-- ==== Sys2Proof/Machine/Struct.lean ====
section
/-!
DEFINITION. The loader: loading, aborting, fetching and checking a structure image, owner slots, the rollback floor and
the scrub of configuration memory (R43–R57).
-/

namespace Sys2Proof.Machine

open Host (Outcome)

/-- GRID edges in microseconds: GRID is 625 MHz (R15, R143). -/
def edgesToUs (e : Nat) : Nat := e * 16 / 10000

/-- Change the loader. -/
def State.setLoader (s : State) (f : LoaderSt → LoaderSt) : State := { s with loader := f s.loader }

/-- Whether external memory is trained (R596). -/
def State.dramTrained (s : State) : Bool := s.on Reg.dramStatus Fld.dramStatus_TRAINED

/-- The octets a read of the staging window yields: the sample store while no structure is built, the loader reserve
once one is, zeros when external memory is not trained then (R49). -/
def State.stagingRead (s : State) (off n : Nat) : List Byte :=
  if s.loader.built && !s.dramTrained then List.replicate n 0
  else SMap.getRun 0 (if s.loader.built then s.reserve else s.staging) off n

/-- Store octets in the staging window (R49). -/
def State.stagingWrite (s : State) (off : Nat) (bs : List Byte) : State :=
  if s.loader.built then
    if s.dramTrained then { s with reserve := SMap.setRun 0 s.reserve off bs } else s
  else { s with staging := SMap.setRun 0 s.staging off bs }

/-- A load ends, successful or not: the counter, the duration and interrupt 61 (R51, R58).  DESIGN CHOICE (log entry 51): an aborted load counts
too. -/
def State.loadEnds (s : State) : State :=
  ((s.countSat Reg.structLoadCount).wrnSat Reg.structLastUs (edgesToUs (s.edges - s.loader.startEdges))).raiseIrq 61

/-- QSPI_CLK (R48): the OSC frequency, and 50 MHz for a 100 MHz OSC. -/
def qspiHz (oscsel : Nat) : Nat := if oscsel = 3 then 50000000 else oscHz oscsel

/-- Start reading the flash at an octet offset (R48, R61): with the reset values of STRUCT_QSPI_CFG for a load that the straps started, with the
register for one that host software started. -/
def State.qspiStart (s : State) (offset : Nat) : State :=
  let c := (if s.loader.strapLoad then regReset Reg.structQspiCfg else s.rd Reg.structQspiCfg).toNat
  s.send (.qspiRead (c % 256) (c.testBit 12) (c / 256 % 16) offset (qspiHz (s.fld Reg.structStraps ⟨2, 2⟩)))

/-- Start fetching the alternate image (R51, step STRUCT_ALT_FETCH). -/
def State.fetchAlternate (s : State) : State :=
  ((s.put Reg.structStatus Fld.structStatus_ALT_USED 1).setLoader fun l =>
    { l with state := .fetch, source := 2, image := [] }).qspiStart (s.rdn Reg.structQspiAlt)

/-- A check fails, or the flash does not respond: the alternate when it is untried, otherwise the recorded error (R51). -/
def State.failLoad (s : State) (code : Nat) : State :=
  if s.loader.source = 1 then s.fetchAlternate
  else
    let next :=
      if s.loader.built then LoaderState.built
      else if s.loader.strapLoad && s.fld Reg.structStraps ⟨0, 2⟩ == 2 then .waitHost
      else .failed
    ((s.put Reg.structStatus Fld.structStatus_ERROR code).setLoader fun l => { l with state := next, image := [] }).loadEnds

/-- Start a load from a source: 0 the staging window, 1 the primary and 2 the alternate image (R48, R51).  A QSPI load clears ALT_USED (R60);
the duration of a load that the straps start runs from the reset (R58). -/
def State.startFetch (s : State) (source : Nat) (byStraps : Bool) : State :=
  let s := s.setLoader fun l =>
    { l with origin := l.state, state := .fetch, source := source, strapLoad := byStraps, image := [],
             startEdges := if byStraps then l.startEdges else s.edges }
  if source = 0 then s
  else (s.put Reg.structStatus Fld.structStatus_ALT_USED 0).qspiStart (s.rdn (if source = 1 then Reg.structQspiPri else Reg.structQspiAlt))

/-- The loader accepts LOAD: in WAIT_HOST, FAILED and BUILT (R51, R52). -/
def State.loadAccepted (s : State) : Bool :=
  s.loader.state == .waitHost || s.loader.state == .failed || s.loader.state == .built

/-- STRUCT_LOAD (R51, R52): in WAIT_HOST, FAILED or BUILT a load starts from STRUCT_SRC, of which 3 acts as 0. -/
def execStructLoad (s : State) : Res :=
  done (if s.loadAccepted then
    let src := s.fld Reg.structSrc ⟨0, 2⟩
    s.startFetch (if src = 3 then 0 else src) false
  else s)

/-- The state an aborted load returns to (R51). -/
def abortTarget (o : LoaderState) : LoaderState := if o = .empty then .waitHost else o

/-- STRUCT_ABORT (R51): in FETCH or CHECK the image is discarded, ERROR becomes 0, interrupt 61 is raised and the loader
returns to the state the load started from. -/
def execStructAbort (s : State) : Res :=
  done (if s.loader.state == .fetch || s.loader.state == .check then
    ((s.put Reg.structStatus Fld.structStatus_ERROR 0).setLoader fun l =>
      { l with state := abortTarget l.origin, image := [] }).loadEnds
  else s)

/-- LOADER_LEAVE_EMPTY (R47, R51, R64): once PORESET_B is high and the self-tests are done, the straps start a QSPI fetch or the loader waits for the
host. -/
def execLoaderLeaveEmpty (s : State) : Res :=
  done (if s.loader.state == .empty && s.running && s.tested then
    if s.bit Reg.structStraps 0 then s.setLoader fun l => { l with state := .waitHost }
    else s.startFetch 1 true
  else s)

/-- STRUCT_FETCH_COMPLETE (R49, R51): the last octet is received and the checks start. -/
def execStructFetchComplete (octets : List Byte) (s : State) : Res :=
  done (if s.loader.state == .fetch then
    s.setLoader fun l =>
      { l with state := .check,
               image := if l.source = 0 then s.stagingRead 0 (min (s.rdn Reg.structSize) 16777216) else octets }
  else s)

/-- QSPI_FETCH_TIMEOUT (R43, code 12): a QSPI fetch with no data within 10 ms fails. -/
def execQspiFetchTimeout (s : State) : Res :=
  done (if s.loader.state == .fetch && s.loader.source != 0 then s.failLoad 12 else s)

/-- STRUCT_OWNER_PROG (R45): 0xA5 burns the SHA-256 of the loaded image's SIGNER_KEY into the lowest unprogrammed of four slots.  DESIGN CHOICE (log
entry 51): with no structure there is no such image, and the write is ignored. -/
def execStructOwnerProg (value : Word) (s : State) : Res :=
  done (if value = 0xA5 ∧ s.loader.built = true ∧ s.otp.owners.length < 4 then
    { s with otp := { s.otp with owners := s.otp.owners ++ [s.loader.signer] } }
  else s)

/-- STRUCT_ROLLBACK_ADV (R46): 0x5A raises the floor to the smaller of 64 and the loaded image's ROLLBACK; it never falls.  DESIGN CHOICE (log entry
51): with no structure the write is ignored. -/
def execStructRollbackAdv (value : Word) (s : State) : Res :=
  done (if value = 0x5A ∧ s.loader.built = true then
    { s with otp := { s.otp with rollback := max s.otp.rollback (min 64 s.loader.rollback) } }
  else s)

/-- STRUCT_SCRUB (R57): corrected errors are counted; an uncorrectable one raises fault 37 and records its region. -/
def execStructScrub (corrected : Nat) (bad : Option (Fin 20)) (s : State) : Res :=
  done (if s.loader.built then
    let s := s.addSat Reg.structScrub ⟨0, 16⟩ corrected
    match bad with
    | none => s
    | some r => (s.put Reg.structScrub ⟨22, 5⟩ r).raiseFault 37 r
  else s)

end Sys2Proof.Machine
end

──────────────────────────────

### Problem to work on
Looking at the entries above, count each line that includes the string "Byte" and give only the total.

### Answer section
3